Post by kieransan on Jun 5, 2013 6:57:12 GMT
Life on the International Space Station is luxurious. Its living accommodation is spacious, with two bathrooms, two toilets and a gym. There's also Wi-Fi, DVDs, musical instruments, even fresh fruit on a good day. Some occupants even have enough leisure time to film themselves performing David Bowie tunes.
The first US space station was rather more basic. Forty years ago this month, Skylab took off aboard a Saturn V rocket from the Kennedy Space Centre in Florida. It was a bridging mission by NASA, intended to fill the gap between the Apollo moon landings and the Space Shuttle yet to come. With only one window, drinking water that made the astronauts fart, bland food, and an on-board excrement store (for scientific purposes), it was like a garden shed to the ISS's Taj Mahal. But, garden shed or not, Skylab was home to nine astronauts in 1973 and 1974.
Back in 1973, nobody was even sure that humans could live and work in space for an extended period. By the end of that year, the station crews had racked up more hours in space than all the world's previous missions put together, and NASA had learned a lot about how weightlessness affected human physiology.

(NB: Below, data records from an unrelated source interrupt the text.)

-- ==== Sys2Proof/Laws/State.lean ====
section
/-! SUPPORT. What each update of the state and of a bank leaves in every field: one lemma per field per update. -/

namespace Sys2Proof.Machine


/-! ### State.setBank -/

@[simp] theorem State.setBank_counter (s : State) (b : Nat) (k : Bank) : (s.setBank b k).counter = s.counter := rfl
@[simp] theorem State.setBank_reftime (s : State) (b : Nat) (k : Bank) : (s.setBank b k).reftime = s.reftime := rfl
@[simp] theorem State.setBank_cur (s : State) (b : Nat) (k : Bank) : (s.setBank b k).cur = s.cur := rfl
@[simp] theorem State.setBank_agenda (s : State) (b : Nat) (k : Bank) : (s.setBank b k).agenda = s.agenda := rfl
@[simp] theorem State.setBank_pending (s : State) (b : Nat) (k : Bank) : (s.setBank b k).pending = s.pending := rfl
@[simp] theorem State.setBank_free (s : State) (b : Nat) (k : Bank) : (s.setBank b k).free = s.free := rfl
@[simp] theorem State.setBank_mem (s : State) (b : Nat) (k : Bank) : (s.setBank b k).mem = s.mem := rfl
@[simp] theorem State.setBank_memMeta (s : State) (b : Nat) (k : Bank) : (s.setBank b k).memMeta = s.memMeta := rfl
@[simp] theorem State.setBank_hostMem (s : State) (b : Nat) (k : Bank) : (s.setBank b k).hostMem = s.hostMem := rfl
@[simp] theorem State.setBank_sram (s : State) (b : Nat) (k : Bank) : (s.setBank b k).sram = s.sram := rfl
@[simp] theorem State.setBank_glSram (s : State) (b : Nat) (k : Bank) : (s.setBank b k).glSram = s.glSram := rfl
@[simp] theorem State.setBank_cores (s : State) (b : Nat) (k : Bank) : (s.setBank b k).cores = s.cores := rfl
@[simp] theorem State.setBank_clusters (s : State) (b : Nat) (k : Bank) : (s.setBank b k).clusters = s.clusters := rfl
@[simp] theorem State.setBank_dies (s : State) (b : Nat) (k : Bank) : (s.setBank b k).dies = s.dies := rfl
@[simp] theorem State.setBank_dirs (s : State) (b : Nat) (k : Bank) : (s.setBank b k).dirs = s.dirs := rfl
@[simp] theorem State.setBank_net (s : State) (b : Nat) (k : Bank) : (s.setBank b k).net = s.net := rfl
@[simp] theorem State.setBank_bulk (s : State) (b : Nat) (k : Bank) : (s.setBank b k).bulk = s.bulk := rfl
@[simp] theorem State.setBank_atomics (s : State) (b : Nat) (k : Bank) : (s.setBank b k).atomics = s.atomics := rfl
@[simp] theorem State.setBank_gsram (s : State) (b : Nat) (k : Bank) : (s.setBank b k).gsram = s.gsram := rfl
@[simp] theorem State.setBank_events (s : State) (b : Nat) (k : Bank) : (s.setBank b k).events = s.events := rfl
@[simp] theorem State.setBank_winWrites (s : State) (b : Nat) (k : Bank) : (s.setBank b k).winWrites = s.winWrites := rfl
@[simp] theorem State.setBank_rings (s : State) (b : Nat) (k : Bank) : (s.setBank b k).rings = s.rings := rfl
@[simp] theorem State.setBank_packets (s : State) (b : Nat) (k : Bank) : (s.setBank b k).packets = s.packets := rfl
@[simp] theorem State.setBank_refused (s : State) (b : Nat) (k : Bank) : (s.setBank b k).refused = s.refused := rfl
@[simp] theorem State.setBank_arrivals (s : State) (b : Nat) (k : Bank) : (s.setBank b k).arrivals = s.arrivals := rfl
@[simp] theorem State.setBank_migr (s : State) (b : Nat) (k : Bank) : (s.setBank b k).migr = s.migr := rfl
@[simp] theorem State.setBank_seqs (s : State) (b : Nat) (k : Bank) : (s.setBank b k).seqs = s.seqs := rfl
@[simp] theorem State.setBank_sheaves (s : State) (b : Nat) (k : Bank) : (s.setBank b k).sheaves = s.sheaves := rfl
@[simp] theorem State.setBank_sheafNext (s : State) (b : Nat) (k : Bank) : (s.setBank b k).sheafNext = s.sheafNext := rfl
@[simp] theorem State.setBank_insts (s : State) (b : Nat) (k : Bank) : (s.setBank b k).insts = s.insts := rfl
@[simp] theorem State.setBank_launches (s : State) (b : Nat) (k : Bank) : (s.setBank b k).launches = s.launches := rfl
@[simp] theorem State.setBank_launchNext (s : State) (b : Nat) (k : Bank) : (s.setBank b k).launchNext = s.launchNext := rfl
@[simp] theorem State.setBank_taskNext (s : State) (b : Nat) (k : Bank) : (s.setBank b k).taskNext = s.taskNext := rfl
@[simp] theorem State.setBank_hostLaunch (s : State) (b : Nat) (k : Bank) : (s.setBank b k).hostLaunch = s.hostLaunch := rfl
@[simp] theorem State.setBank_hostq (s : State) (b : Nat) (k : Bank) : (s.setBank b k).hostq = s.hostq := rfl
@[simp] theorem State.setBank_mapper (s : State) (b : Nat) (k : Bank) : (s.setBank b k).mapper = s.mapper := rfl
@[simp] theorem State.setBank_passed (s : State) (b : Nat) (k : Bank) : (s.setBank b k).passed = s.passed := rfl
@[simp] theorem State.setBank_sends (s : State) (b : Nat) (k : Bank) : (s.setBank b k).sends = s.sends := rfl
@[simp] theorem State.setBank_saved (s : State) (b : Nat) (k : Bank) : (s.setBank b k).saved = s.saved := rfl
@[simp] theorem State.setBank_modul (s : State) (b : Nat) (k : Bank) : (s.setBank b k).modul = s.modul := rfl

/-! ### State.modBank -/

@[simp] theorem State.modBank_counter (s : State) (b : Nat) (f : Bank → Bank) : (s.modBank b f).counter = s.counter := rfl
@[simp] theorem State.modBank_reftime (s : State) (b : Nat) (f : Bank → Bank) : (s.modBank b f).reftime = s.reftime := rfl
@[simp] theorem State.modBank_cur (s : State) (b : Nat) (f : Bank → Bank) : (s.modBank b f).cur = s.cur := rfl
@[simp] theorem State.modBank_agenda (s : State) (b : Nat) (f : Bank → Bank) : (s.modBank b f).agenda = s.agenda := rfl
@[simp] theorem State.modBank_pending (s : State) (b : Nat) (f : Bank → Bank) : (s.modBank b f).pending = s.pending := rfl
@[simp] theorem State.modBank_free (s : State) (b : Nat) (f : Bank → Bank) : (s.modBank b f).free = s.free := rfl
@[simp] theorem State.modBank_mem (s : State) (b : Nat) (f : Bank → Bank) : (s.modBank b f).mem = s.mem := rfl
@[simp] theorem State.modBank_memMeta (s : State) (b : Nat) (f : Bank → Bank) : (s.modBank b f).memMeta = s.memMeta := rfl
@[simp] theorem State.modBank_hostMem (s : State) (b : Nat) (f : Bank → Bank) : (s.modBank b f).hostMem = s.hostMem := rfl
@[simp] theorem State.modBank_sram (s : State) (b : Nat) (f : Bank → Bank) : (s.modBank b f).sram = s.sram := rfl
@[simp] theorem State.modBank_glSram (s : State) (b : Nat) (f : Bank → Bank) : (s.modBank b f).glSram = s.glSram := rfl
@[simp] theorem State.modBank_cores (s : State) (b : Nat) (f : Bank → Bank) : (s.modBank b f).cores = s.cores := rfl
@[simp] theorem State.modBank_clusters (s : State) (b : Nat) (f : Bank → Bank) : (s.modBank b f).clusters = s.clusters := rfl
@[simp] theorem State.modBank_dies (s : State) (b : Nat) (f : Bank → Bank) : (s.modBank b f).dies = s.dies := rfl
@[simp] theorem State.modBank_dirs (s : State) (b : Nat) (f : Bank → Bank) : (s.modBank b f).dirs = s.dirs := rfl
@[simp] theorem State.modBank_net (s : State) (b : Nat) (f : Bank → Bank) : (s.modBank b f).net = s.net := rfl
@[simp] theorem State.modBank_bulk (s : State) (b : Nat) (f : Bank → Bank) : (s.modBank b f).bulk = s.bulk := rfl
@[simp] theorem State.modBank_atomics (s : State) (b : Nat) (f : Bank → Bank) : (s.modBank b f).atomics = s.atomics := rfl
@[simp] theorem State.modBank_gsram (s : State) (b : Nat) (f : Bank → Bank) : (s.modBank b f).gsram = s.gsram := rfl
@[simp] theorem State.modBank_events (s : State) (b : Nat) (f : Bank → Bank) : (s.modBank b f).events = s.events := rfl
@[simp] theorem State.modBank_winWrites (s : State) (b : Nat) (f : Bank → Bank) : (s.modBank b f).winWrites = s.winWrites := rfl
@[simp] theorem State.modBank_rings (s : State) (b : Nat) (f : Bank → Bank) : (s.modBank b f).rings = s.rings := rfl
@[simp] theorem State.modBank_packets (s : State) (b : Nat) (f : Bank → Bank) : (s.modBank b f).packets = s.packets := rfl
@[simp] theorem State.modBank_refused (s : State) (b : Nat) (f : Bank → Bank) : (s.modBank b f).refused = s.refused := rfl
@[simp] theorem State.modBank_arrivals (s : State) (b : Nat) (f : Bank → Bank) : (s.modBank b f).arrivals = s.arrivals := rfl
@[simp] theorem State.modBank_migr (s : State) (b : Nat) (f : Bank → Bank) : (s.modBank b f).migr = s.migr := rfl
@[simp] theorem State.modBank_seqs (s : State) (b : Nat) (f : Bank → Bank) : (s.modBank b f).seqs = s.seqs := rfl
@[simp] theorem State.modBank_sheaves (s : State) (b : Nat) (f : Bank → Bank) : (s.modBank b f).sheaves = s.sheaves := rfl
@[simp] theorem State.modBank_sheafNext (s : State) (b : Nat) (f : Bank → Bank) : (s.modBank b f).sheafNext = s.sheafNext := rfl
@[simp] theorem State.modBank_insts (s : State) (b : Nat) (f : Bank → Bank) : (s.modBank b f).insts = s.insts := rfl
@[simp] theorem State.modBank_launches (s : State) (b : Nat) (f : Bank → Bank) : (s.modBank b f).launches = s.launches := rfl
@[simp] theorem State.modBank_launchNext (s : State) (b : Nat) (f : Bank → Bank) : (s.modBank b f).launchNext = s.launchNext := rfl
@[simp] theorem State.modBank_taskNext (s : State) (b : Nat) (f : Bank → Bank) : (s.modBank b f).taskNext = s.taskNext := rfl
@[simp] theorem State.modBank_hostLaunch (s : State) (b : Nat) (f : Bank → Bank) : (s.modBank b f).hostLaunch = s.hostLaunch := rfl
@[simp] theorem State.modBank_hostq (s : State) (b : Nat) (f : Bank → Bank) : (s.modBank b f).hostq = s.hostq := rfl
@[simp] theorem State.modBank_mapper (s : State) (b : Nat) (f : Bank → Bank) : (s.modBank b f).mapper = s.mapper := rfl
@[simp] theorem State.modBank_passed (s : State) (b : Nat) (f : Bank → Bank) : (s.modBank b f).passed = s.passed := rfl
@[simp] theorem State.modBank_sends (s : State) (b : Nat) (f : Bank → Bank) : (s.modBank b f).sends = s.sends := rfl
@[simp] theorem State.modBank_saved (s : State) (b : Nat) (f : Bank → Bank) : (s.modBank b f).saved = s.saved := rfl
@[simp] theorem State.modBank_modul (s : State) (b : Nat) (f : Bank → Bank) : (s.modBank b f).modul = s.modul := rfl

/-! ### State.modMe -/

@[simp] theorem State.modMe_counter (s : State) (f : Bank → Bank) : (s.modMe f).counter = s.counter := rfl
@[simp] theorem State.modMe_reftime (s : State) (f : Bank → Bank) : (s.modMe f).reftime = s.reftime := rfl
@[simp] theorem State.modMe_cur (s : State) (f : Bank → Bank) : (s.modMe f).cur = s.cur := rfl
@[simp] theorem State.modMe_agenda (s : State) (f : Bank → Bank) : (s.modMe f).agenda = s.agenda := rfl
@[simp] theorem State.modMe_pending (s : State) (f : Bank → Bank) : (s.modMe f).pending = s.pending := rfl
@[simp] theorem State.modMe_free (s : State) (f : Bank → Bank) : (s.modMe f).free = s.free := rfl
@[simp] theorem State.modMe_mem (s : State) (f : Bank → Bank) : (s.modMe f).mem = s.mem := rfl
@[simp] theorem State.modMe_memMeta (s : State) (f : Bank → Bank) : (s.modMe f).memMeta = s.memMeta := rfl
@[simp] theorem State.modMe_hostMem (s : State) (f : Bank → Bank) : (s.modMe f).hostMem = s.hostMem := rfl
@[simp] theorem State.modMe_sram (s : State) (f : Bank → Bank) : (s.modMe f).sram = s.sram := rfl
@[simp] theorem State.modMe_glSram (s : State) (f : Bank → Bank) : (s.modMe f).glSram = s.glSram := rfl
@[simp] theorem State.modMe_cores (s : State) (f : Bank → Bank) : (s.modMe f).cores = s.cores := rfl
@[simp] theorem State.modMe_clusters (s : State) (f : Bank → Bank) : (s.modMe f).clusters = s.clusters := rfl
@[simp] theorem State.modMe_dies (s : State) (f : Bank → Bank) : (s.modMe f).dies = s.dies := rfl
@[simp] theorem State.modMe_dirs (s : State) (f : Bank → Bank) : (s.modMe f).dirs = s.dirs := rfl
@[simp] theorem State.modMe_net (s : State) (f : Bank → Bank) : (s.modMe f).net = s.net := rfl
@[simp] theorem State.modMe_bulk (s : State) (f : Bank → Bank) : (s.modMe f).bulk = s.bulk := rfl
@[simp] theorem State.modMe_atomics (s : State) (f : Bank → Bank) : (s.modMe f).atomics = s.atomics := rfl
@[simp] theorem State.modMe_gsram (s : State) (f : Bank → Bank) : (s.modMe f).gsram = s.gsram := rfl
@[simp] theorem State.modMe_events (s : State) (f : Bank → Bank) : (s.modMe f).events = s.events := rfl
@[simp] theorem State.modMe_winWrites (s : State) (f : Bank → Bank) : (s.modMe f).winWrites = s.winWrites := rfl
@[simp] theorem State.modMe_rings (s : State) (f : Bank → Bank) : (s.modMe f).rings = s.rings := rfl
@[simp] theorem State.modMe_packets (s : State) (f : Bank → Bank) : (s.modMe f).packets = s.packets := rfl
@[simp] theorem State.modMe_refused (s : State) (f : Bank → Bank) : (s.modMe f).refused = s.refused := rfl
@[simp] theorem State.modMe_arrivals (s : State) (f : Bank → Bank) : (s.modMe f).arrivals = s.arrivals := rfl
@[simp] theorem State.modMe_migr (s : State) (f : Bank → Bank) : (s.modMe f).migr = s.migr := rfl
@[simp] theorem State.modMe_seqs (s : State) (f : Bank → Bank) : (s.modMe f).seqs = s.seqs := rfl
@[simp] theorem State.modMe_sheaves (s : State) (f : Bank → Bank) : (s.modMe f).sheaves = s.sheaves := rfl
@[simp] theorem State.modMe_sheafNext (s : State) (f : Bank → Bank) : (s.modMe f).sheafNext = s.sheafNext := rfl
@[simp] theorem State.modMe_insts (s : State) (f : Bank → Bank) : (s.modMe f).insts = s.insts := rfl
@[simp] theorem State.modMe_launches (s : State) (f : Bank → Bank) : (s.modMe f).launches = s.launches := rfl
@[simp] theorem State.modMe_launchNext (s : State) (f : Bank → Bank) : (s.modMe f).launchNext = s.launchNext := rfl
@[simp] theorem State.modMe_taskNext (s : State) (f : Bank → Bank) : (s.modMe f).taskNext = s.taskNext := rfl
@[simp] theorem State.modMe_hostLaunch (s : State) (f : Bank → Bank) : (s.modMe f).hostLaunch = s.hostLaunch := rfl
@[simp] theorem State.modMe_hostq (s : State) (f : Bank → Bank) : (s.modMe f).hostq = s.hostq := rfl
@[simp] theorem State.modMe_mapper (s : State) (f : Bank → Bank) : (s.modMe f).mapper = s.mapper := rfl
@[simp] theorem State.modMe_passed (s : State) (f : Bank → Bank) : (s.modMe f).passed = s.passed := rfl
@[simp] theorem State.modMe_sends (s : State) (f : Bank → Bank) : (s.modMe f).sends = s.sends := rfl
@[simp] theorem State.modMe_saved (s : State) (f : Bank → Bank) : (s.modMe f).saved = s.saved := rfl
@[simp] theorem State.modMe_modul (s : State) (f : Bank → Bank) : (s.modMe f).modul = s.modul := rfl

Being in orbit, Skylab was constantly in free fall around Earth, circling at more than 25,000 kilometres an hour. The astronauts found they soon got used to the feeling, though, reporting that, bar the initial motion sickness, life was pretty normal. It was harder to adjust when coming back to terra firma. After months in space, the body's muscles waste and so the astronauts had difficulty walking.
Bad habits
The most frequent problem for returning astronauts was that they had picked up bad habits. In zero gravity there was no problem if they just let go of an object – it would float off. When they returned to Earth, such an attitude resulted in a few breakages.
Skylab's crews collected their own excretions for good reason: they brought them back to Earth so doctors could study how bodily processes change in space. Among other things, they found that peristalsis – the movement of food through the digestive tract – slowed, although not to a degree hazardous to health.
Perhaps the quirkiest thing we learned is that under weightless conditions, astronauts don't get dizzy when spun around. A seat, looking much like a dentist's chair, on board Skylab was used to spin astronauts at speed while their reactions were monitored, leading to the discovery that the inner ear needs gravity to register dizziness.
Skylab also served as the greatest solar observatory of its time, a microgravity lab, and an Earth and environment-observing facility. Yet despite all the sophistication of the labs, some of the more childish experiments proved to be the most repeated. Letting a blob of water float around the station until it struck another astronaut in the face proved to be inordinately popular. But such lessons guided future space station design, including both the Russian Mir station and the ISS. Skylab revealed the most useful places to put footholds and handles, the benefits of using Velcro in space, and the need for padded areas to avoid harm from astronauts or their instruments banging into surfaces. It also pioneered the use of zero-gravity showers, vital when you are cooped up with other humans.
Accident-prone
These insights were hard won. The mission was fraught with trouble from the start, when Skylab's meteoroid shield was accidentally deployed just after launch. It ripped away, damaging the onboard workshop's solar array. Solutions had to be found before astronauts could visit the station and, once aboard, the first crew spent much of the time on DIY fixes, including deploying a makeshift parasol to reduce solar heating. A leak in one of the engines even had the second crew on the verge of an emergency rescue until they thought up another ad hoc fix at the eleventh hour.
NASA had intended crews to continue to use Skylab after the launch of the shuttle programme, after which it was to be boosted into a higher orbit. This never came to pass, in part because intense solar activity made the atmosphere more dense where Skylab was in orbit, causing the orbit to degrade. Skylab eventually met an undignified end, burning up over the Indian Ocean and Australia in July 1979. But the trail the world's first space station blazed is what made the ISS possible today.